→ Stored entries
-*-*-
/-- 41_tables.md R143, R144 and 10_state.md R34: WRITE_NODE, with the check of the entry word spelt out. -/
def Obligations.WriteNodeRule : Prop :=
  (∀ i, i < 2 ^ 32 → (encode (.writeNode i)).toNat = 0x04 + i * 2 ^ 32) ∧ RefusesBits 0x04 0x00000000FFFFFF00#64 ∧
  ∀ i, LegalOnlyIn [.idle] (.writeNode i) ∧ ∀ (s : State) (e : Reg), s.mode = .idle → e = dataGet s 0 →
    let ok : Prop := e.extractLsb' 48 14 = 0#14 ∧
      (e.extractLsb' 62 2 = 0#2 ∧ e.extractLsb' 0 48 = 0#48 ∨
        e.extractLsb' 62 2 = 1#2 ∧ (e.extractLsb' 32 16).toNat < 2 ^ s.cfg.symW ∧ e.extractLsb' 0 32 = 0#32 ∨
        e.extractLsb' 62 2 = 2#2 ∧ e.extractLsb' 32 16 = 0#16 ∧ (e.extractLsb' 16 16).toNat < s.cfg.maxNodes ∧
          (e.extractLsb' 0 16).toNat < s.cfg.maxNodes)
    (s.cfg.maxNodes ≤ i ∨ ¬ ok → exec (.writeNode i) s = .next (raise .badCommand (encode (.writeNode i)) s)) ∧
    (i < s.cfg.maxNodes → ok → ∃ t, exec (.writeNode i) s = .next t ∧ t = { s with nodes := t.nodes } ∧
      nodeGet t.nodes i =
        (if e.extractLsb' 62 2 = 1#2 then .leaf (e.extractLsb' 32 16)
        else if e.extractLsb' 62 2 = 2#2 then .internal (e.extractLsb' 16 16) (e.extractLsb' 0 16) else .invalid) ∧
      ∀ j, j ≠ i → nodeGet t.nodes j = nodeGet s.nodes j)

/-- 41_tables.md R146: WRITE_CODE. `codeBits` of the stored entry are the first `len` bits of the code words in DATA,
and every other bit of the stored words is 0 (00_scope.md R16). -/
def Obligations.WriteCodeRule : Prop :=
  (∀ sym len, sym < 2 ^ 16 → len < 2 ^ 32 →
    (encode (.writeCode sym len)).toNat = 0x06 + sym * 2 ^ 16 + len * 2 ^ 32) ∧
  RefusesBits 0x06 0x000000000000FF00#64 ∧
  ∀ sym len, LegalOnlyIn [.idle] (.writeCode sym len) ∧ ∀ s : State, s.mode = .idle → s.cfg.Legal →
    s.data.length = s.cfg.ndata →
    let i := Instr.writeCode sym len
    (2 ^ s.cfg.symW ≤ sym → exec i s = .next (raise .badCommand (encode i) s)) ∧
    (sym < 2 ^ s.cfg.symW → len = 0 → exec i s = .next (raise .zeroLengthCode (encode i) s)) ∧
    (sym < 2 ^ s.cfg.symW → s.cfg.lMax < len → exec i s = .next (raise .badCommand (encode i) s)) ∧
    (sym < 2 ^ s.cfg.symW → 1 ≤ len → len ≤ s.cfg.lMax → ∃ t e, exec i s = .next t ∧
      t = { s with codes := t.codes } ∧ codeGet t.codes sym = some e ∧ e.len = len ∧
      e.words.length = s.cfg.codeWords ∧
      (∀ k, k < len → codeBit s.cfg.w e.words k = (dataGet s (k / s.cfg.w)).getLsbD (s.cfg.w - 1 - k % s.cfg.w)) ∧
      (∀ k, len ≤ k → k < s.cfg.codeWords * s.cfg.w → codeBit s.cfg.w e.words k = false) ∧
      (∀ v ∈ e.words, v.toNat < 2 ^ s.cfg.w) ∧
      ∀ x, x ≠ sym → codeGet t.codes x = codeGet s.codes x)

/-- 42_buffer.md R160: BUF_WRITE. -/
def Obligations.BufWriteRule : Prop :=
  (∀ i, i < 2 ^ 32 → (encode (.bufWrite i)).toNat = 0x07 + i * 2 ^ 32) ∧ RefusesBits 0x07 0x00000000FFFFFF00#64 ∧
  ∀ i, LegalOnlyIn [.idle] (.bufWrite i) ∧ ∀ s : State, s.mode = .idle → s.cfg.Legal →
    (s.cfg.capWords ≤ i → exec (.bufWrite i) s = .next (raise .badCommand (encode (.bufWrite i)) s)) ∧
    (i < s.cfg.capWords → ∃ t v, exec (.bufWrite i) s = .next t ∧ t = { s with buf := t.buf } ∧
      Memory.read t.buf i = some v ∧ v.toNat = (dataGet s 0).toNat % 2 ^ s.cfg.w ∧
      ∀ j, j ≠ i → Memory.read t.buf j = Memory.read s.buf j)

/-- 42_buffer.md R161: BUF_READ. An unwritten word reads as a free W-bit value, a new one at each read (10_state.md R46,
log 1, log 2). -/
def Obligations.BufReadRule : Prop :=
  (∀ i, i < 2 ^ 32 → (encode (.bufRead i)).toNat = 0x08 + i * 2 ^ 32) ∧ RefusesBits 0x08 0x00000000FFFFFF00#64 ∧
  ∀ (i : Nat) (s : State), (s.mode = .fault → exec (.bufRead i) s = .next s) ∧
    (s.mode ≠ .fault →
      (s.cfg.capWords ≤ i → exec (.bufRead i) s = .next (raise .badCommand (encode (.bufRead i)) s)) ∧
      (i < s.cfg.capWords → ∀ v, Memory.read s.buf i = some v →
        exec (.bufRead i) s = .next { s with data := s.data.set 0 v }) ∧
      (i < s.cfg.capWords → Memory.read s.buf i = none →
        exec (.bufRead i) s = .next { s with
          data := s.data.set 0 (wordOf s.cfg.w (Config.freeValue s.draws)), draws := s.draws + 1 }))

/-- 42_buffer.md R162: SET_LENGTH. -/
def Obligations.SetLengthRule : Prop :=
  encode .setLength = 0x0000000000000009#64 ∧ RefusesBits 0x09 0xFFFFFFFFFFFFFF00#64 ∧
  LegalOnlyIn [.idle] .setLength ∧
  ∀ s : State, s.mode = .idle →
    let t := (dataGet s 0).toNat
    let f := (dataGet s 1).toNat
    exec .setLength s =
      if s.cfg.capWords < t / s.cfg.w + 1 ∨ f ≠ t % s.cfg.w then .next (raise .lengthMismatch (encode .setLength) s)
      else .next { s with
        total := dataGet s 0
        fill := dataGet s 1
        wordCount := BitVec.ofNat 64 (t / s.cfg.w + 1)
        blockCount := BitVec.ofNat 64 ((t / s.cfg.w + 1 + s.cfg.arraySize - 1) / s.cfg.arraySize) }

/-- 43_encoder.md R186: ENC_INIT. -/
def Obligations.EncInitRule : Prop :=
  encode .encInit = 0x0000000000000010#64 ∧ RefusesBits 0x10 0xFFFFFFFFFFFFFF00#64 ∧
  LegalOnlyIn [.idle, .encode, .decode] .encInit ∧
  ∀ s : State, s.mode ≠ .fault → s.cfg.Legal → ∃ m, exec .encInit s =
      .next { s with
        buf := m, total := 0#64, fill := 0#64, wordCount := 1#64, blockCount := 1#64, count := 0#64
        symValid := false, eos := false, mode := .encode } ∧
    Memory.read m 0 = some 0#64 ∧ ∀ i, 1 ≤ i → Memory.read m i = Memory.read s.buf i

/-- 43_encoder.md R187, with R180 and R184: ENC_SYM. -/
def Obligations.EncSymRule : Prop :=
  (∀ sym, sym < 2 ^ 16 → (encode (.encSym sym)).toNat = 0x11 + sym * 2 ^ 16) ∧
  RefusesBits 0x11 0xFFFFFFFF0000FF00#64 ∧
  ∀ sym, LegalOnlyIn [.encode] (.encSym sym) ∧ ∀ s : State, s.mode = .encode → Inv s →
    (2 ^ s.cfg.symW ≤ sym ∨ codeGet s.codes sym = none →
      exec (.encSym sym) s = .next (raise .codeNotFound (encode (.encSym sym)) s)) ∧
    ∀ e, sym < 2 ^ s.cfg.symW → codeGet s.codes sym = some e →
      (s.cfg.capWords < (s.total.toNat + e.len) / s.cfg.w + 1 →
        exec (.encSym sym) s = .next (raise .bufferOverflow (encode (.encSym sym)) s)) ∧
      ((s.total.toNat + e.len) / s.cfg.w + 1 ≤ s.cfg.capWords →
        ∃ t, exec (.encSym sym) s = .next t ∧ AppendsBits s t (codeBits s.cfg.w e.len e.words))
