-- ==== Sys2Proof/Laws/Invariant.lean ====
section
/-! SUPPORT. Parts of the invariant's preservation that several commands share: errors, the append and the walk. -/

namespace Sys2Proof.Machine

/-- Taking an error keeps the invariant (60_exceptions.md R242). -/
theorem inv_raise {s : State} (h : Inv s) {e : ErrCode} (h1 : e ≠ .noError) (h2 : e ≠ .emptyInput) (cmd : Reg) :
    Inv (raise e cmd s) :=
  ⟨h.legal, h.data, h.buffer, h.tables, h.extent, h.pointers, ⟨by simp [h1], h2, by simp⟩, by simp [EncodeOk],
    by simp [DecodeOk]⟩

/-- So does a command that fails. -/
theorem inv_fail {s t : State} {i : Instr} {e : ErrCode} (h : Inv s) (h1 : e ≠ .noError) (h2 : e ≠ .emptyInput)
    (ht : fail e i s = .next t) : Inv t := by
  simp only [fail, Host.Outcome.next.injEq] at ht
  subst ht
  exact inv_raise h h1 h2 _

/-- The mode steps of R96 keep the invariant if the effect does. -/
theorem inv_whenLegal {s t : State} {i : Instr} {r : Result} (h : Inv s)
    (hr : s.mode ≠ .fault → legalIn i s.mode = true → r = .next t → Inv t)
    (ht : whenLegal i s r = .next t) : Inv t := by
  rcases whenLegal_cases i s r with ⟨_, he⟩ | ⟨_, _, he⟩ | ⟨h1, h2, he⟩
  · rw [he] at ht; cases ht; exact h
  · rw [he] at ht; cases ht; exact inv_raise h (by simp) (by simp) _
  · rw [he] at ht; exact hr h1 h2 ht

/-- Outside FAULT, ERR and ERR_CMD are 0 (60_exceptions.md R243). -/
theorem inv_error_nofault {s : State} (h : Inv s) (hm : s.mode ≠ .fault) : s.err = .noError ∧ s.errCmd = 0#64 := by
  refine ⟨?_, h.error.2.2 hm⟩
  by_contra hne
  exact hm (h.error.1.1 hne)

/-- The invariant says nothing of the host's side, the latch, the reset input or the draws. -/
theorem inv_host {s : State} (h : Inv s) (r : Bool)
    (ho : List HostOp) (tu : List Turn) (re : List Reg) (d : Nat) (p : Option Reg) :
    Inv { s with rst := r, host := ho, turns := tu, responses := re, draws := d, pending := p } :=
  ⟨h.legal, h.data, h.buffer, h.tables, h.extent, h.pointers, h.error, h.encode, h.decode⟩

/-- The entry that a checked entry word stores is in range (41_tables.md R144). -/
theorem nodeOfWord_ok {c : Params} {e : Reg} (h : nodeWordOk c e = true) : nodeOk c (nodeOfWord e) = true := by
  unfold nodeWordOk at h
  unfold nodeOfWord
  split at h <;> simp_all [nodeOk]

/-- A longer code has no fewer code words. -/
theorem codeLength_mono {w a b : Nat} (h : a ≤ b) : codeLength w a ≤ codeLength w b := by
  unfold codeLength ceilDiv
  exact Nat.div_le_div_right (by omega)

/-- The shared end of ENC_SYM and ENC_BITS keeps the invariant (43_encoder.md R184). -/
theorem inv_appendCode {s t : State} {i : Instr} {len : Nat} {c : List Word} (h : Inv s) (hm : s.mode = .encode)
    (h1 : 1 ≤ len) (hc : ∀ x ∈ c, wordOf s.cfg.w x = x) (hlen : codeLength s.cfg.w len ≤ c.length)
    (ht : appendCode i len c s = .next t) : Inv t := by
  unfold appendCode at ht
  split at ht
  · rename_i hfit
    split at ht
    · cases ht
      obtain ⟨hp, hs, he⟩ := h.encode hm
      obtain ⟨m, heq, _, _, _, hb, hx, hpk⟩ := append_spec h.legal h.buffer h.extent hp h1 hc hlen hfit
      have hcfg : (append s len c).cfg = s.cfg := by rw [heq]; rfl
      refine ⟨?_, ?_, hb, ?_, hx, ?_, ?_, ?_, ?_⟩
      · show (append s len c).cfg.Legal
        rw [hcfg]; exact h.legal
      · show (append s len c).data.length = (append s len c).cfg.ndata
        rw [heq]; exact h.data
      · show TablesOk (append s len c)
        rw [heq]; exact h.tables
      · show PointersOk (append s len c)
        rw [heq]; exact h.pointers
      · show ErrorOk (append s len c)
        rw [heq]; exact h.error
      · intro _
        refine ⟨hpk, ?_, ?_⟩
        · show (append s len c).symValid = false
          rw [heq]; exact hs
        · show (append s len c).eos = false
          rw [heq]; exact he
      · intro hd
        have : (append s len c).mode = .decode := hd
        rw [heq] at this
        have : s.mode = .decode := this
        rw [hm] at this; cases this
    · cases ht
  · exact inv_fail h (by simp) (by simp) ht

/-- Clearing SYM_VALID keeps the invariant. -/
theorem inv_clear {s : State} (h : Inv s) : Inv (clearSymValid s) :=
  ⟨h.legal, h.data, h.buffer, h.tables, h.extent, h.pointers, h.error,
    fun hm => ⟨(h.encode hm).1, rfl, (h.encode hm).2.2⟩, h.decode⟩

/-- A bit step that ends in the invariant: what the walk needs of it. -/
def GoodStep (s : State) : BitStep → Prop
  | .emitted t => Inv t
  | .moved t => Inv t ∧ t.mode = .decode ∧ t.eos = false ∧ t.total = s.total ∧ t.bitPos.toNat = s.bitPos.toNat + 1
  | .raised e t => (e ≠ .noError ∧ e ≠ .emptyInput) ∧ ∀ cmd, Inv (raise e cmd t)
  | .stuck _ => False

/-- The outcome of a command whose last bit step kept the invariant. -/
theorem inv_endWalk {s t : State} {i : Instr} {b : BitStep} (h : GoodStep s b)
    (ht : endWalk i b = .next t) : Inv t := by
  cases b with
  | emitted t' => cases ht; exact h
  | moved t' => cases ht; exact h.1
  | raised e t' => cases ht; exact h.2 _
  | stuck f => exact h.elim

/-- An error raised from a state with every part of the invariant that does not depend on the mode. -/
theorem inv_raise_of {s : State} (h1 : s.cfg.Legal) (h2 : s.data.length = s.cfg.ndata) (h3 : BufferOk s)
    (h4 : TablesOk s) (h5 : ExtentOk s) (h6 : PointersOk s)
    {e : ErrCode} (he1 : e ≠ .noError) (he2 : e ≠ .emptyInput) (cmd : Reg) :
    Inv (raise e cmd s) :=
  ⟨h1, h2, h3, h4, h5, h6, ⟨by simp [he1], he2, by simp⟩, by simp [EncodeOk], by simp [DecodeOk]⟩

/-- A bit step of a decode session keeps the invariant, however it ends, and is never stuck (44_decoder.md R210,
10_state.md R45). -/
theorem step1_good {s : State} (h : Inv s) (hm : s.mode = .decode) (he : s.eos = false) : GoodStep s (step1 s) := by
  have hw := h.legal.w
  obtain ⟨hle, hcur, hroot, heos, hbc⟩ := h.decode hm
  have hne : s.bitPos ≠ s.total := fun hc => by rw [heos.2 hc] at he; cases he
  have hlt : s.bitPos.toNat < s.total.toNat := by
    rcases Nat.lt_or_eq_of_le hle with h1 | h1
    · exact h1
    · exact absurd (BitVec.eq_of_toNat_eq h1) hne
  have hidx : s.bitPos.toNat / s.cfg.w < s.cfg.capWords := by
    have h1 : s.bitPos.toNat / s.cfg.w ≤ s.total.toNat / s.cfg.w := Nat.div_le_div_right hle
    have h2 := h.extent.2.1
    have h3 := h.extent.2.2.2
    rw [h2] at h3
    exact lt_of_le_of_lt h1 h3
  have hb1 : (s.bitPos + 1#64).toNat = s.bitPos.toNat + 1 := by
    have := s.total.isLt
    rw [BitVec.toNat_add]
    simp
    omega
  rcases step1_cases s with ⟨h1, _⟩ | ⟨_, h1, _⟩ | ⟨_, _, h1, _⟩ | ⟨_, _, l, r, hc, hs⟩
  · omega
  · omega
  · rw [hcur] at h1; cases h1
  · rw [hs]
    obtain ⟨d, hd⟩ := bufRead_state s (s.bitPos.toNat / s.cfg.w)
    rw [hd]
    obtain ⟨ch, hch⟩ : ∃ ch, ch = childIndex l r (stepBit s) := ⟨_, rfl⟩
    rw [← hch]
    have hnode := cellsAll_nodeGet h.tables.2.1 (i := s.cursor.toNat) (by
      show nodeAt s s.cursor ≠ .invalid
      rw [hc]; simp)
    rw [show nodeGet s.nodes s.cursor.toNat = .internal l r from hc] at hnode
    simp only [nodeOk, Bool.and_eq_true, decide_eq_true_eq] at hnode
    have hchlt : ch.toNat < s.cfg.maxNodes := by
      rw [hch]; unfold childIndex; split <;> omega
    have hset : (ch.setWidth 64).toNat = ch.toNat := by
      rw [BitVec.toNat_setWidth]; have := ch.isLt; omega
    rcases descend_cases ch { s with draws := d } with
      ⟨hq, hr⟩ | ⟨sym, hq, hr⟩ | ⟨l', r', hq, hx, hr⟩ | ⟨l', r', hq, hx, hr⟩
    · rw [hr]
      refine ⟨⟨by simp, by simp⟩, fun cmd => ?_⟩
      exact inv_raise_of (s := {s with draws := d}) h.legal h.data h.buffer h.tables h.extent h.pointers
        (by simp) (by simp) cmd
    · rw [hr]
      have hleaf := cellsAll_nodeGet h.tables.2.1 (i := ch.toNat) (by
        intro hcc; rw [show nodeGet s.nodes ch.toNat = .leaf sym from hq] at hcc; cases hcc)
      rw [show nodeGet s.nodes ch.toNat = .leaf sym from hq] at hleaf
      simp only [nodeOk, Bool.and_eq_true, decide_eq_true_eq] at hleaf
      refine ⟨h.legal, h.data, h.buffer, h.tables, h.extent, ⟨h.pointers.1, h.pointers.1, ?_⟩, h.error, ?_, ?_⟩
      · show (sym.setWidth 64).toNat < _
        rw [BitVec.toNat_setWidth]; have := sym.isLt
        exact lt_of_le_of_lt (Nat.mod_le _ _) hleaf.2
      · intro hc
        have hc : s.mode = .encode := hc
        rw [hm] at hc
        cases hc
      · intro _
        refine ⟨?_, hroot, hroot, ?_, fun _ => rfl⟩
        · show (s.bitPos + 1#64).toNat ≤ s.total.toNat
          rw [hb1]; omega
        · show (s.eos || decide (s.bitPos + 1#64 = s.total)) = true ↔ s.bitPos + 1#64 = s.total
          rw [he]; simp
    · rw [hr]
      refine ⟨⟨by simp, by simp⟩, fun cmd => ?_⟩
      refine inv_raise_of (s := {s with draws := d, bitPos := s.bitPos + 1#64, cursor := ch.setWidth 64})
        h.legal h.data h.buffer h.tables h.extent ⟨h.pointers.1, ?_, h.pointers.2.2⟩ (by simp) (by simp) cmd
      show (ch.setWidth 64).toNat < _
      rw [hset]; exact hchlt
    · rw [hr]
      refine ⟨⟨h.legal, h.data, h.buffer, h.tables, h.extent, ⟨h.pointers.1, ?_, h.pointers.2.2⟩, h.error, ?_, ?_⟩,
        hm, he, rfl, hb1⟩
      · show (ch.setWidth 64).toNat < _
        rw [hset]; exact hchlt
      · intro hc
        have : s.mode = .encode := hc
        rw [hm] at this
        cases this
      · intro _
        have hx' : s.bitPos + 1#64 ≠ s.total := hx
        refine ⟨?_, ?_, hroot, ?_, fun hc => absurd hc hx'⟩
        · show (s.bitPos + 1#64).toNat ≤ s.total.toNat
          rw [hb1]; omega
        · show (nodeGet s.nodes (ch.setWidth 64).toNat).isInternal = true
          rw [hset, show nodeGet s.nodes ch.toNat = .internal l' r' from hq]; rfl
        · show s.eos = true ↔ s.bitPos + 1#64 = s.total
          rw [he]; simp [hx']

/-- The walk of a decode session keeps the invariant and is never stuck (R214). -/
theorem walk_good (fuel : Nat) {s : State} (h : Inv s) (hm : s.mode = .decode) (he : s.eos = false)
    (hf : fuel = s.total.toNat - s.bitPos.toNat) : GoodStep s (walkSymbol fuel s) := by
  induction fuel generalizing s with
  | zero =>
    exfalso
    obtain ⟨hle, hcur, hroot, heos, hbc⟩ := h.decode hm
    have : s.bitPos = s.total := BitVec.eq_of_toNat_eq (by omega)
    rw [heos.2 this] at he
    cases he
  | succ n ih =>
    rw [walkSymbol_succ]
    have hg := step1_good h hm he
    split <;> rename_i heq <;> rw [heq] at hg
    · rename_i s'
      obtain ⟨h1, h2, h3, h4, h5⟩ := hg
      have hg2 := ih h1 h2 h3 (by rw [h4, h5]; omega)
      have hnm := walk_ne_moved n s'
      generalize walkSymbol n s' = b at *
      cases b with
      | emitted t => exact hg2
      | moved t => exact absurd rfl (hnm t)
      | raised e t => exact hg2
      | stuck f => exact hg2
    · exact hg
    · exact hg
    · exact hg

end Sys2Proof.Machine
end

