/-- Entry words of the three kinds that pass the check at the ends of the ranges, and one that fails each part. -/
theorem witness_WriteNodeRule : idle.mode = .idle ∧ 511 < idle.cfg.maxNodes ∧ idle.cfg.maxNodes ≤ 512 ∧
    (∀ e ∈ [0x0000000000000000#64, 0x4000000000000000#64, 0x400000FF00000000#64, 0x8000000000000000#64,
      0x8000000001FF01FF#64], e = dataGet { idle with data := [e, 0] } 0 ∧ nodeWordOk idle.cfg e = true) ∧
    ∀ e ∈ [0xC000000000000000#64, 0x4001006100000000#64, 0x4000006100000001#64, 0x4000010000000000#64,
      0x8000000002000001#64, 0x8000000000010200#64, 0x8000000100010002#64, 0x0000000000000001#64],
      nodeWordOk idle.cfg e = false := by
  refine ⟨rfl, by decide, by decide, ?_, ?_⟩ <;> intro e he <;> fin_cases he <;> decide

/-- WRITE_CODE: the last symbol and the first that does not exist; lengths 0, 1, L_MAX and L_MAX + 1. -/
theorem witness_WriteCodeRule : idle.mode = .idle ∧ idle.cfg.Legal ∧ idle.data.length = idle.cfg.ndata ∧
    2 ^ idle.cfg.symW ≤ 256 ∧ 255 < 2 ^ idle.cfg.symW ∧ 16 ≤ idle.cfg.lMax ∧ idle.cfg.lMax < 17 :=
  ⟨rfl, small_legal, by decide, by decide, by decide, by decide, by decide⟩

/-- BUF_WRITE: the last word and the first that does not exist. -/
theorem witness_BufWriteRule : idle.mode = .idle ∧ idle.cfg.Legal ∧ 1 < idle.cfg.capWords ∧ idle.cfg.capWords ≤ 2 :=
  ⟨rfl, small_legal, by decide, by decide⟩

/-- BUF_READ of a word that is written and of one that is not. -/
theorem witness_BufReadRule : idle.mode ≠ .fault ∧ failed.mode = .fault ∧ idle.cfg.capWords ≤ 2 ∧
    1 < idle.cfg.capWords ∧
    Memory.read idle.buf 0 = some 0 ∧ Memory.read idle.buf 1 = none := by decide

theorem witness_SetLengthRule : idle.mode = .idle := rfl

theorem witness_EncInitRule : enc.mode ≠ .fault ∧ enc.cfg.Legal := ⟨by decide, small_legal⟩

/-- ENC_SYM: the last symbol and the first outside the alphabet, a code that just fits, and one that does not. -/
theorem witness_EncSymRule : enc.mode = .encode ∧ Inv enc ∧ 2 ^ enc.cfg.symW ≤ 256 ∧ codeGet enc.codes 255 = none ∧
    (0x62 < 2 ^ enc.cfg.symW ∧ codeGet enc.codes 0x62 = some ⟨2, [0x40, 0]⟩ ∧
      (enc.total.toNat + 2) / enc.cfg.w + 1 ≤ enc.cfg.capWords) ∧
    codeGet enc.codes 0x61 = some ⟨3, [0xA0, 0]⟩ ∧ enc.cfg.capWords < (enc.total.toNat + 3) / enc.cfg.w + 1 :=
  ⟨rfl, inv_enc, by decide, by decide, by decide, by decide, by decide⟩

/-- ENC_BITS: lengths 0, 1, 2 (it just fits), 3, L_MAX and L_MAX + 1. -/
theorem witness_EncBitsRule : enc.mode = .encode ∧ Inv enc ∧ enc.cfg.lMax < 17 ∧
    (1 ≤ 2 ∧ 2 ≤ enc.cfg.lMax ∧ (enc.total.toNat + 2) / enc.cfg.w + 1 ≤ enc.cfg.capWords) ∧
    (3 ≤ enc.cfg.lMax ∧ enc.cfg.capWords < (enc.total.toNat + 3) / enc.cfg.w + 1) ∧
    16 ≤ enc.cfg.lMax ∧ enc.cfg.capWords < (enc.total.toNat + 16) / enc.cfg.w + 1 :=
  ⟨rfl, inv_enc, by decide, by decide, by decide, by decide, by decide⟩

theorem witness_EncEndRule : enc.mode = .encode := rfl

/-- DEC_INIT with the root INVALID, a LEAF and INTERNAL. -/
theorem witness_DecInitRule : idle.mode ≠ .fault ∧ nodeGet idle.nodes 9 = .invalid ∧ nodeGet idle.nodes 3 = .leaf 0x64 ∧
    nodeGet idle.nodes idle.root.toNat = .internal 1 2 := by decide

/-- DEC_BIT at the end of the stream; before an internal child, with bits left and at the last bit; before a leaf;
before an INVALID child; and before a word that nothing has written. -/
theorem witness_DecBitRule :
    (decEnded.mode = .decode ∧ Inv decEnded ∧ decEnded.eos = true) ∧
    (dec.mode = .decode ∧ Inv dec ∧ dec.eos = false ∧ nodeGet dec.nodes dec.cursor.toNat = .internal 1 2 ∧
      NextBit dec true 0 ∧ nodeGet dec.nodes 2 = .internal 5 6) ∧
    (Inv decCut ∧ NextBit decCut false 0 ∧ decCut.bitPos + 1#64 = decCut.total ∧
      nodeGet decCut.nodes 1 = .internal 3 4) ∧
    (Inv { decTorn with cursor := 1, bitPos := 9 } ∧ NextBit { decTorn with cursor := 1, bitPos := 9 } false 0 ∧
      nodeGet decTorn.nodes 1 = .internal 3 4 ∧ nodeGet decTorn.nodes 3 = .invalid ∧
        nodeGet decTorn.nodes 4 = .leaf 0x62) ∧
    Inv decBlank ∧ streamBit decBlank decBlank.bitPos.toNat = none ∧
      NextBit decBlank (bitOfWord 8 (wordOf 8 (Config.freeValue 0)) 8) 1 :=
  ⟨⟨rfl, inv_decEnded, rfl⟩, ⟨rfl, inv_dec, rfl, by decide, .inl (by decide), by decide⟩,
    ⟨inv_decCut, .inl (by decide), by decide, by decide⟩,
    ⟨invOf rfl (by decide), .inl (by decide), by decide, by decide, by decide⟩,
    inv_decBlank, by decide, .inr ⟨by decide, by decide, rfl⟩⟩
-*-*-
→ Exercise description
Return the span of lines in the data above that opens at the line with "emitted t' => cases ht; exact h" and closes at the line with "exact lt_of_le_of_lt h1 h3", exactly, ends included, nothing else.

→ Result
  | emitted t' => cases ht; exact h
  | moved t' => cases ht; exact h.1
  | raised e t' => cases ht; exact h.2 _
  | stuck f => exact h.elim

/-- An error raised from a state with every part of the invariant that does not depend on the mode. -/
theorem inv_raise_of {s : State} (h1 : s.cfg.Legal) (h2 : s.data.length = s.cfg.ndata) (h3 : BufferOk s)
    (h4 : TablesOk s) (h5 : ExtentOk s) (h6 : PointersOk s)
    {e : ErrCode} (he1 : e ≠ .noError) (he2 : e ≠ .emptyInput) (cmd : Reg) :
    Inv (raise e cmd s) :=
  ⟨h1, h2, h3, h4, h5, h6, ⟨by simp [he1], he2, by simp⟩, by simp [EncodeOk], by simp [DecodeOk]⟩

/-- A bit step of a decode session keeps the invariant, however it ends, and is never stuck (44_decoder.md R210,
10_state.md R45). -/
theorem step1_good {s : State} (h : Inv s) (hm : s.mode = .decode) (he : s.eos = false) : GoodStep s (step1 s) := by
  have hw := h.legal.w
  obtain ⟨hle, hcur, hroot, heos, hbc⟩ := h.decode hm
  have hne : s.bitPos ≠ s.total := fun hc => by rw [heos.2 hc] at he; cases he
  have hlt : s.bitPos.toNat < s.total.toNat := by
    rcases Nat.lt_or_eq_of_le hle with h1 | h1
    · exact h1
    · exact absurd (BitVec.eq_of_toNat_eq h1) hne
  have hidx : s.bitPos.toNat / s.cfg.w < s.cfg.capWords := by
    have h1 : s.bitPos.toNat / s.cfg.w ≤ s.total.toNat / s.cfg.w := Nat.div_le_div_right hle
    have h2 := h.extent.2.1
    have h3 := h.extent.2.2.2
    rw [h2] at h3
    exact lt_of_le_of_lt h1 h3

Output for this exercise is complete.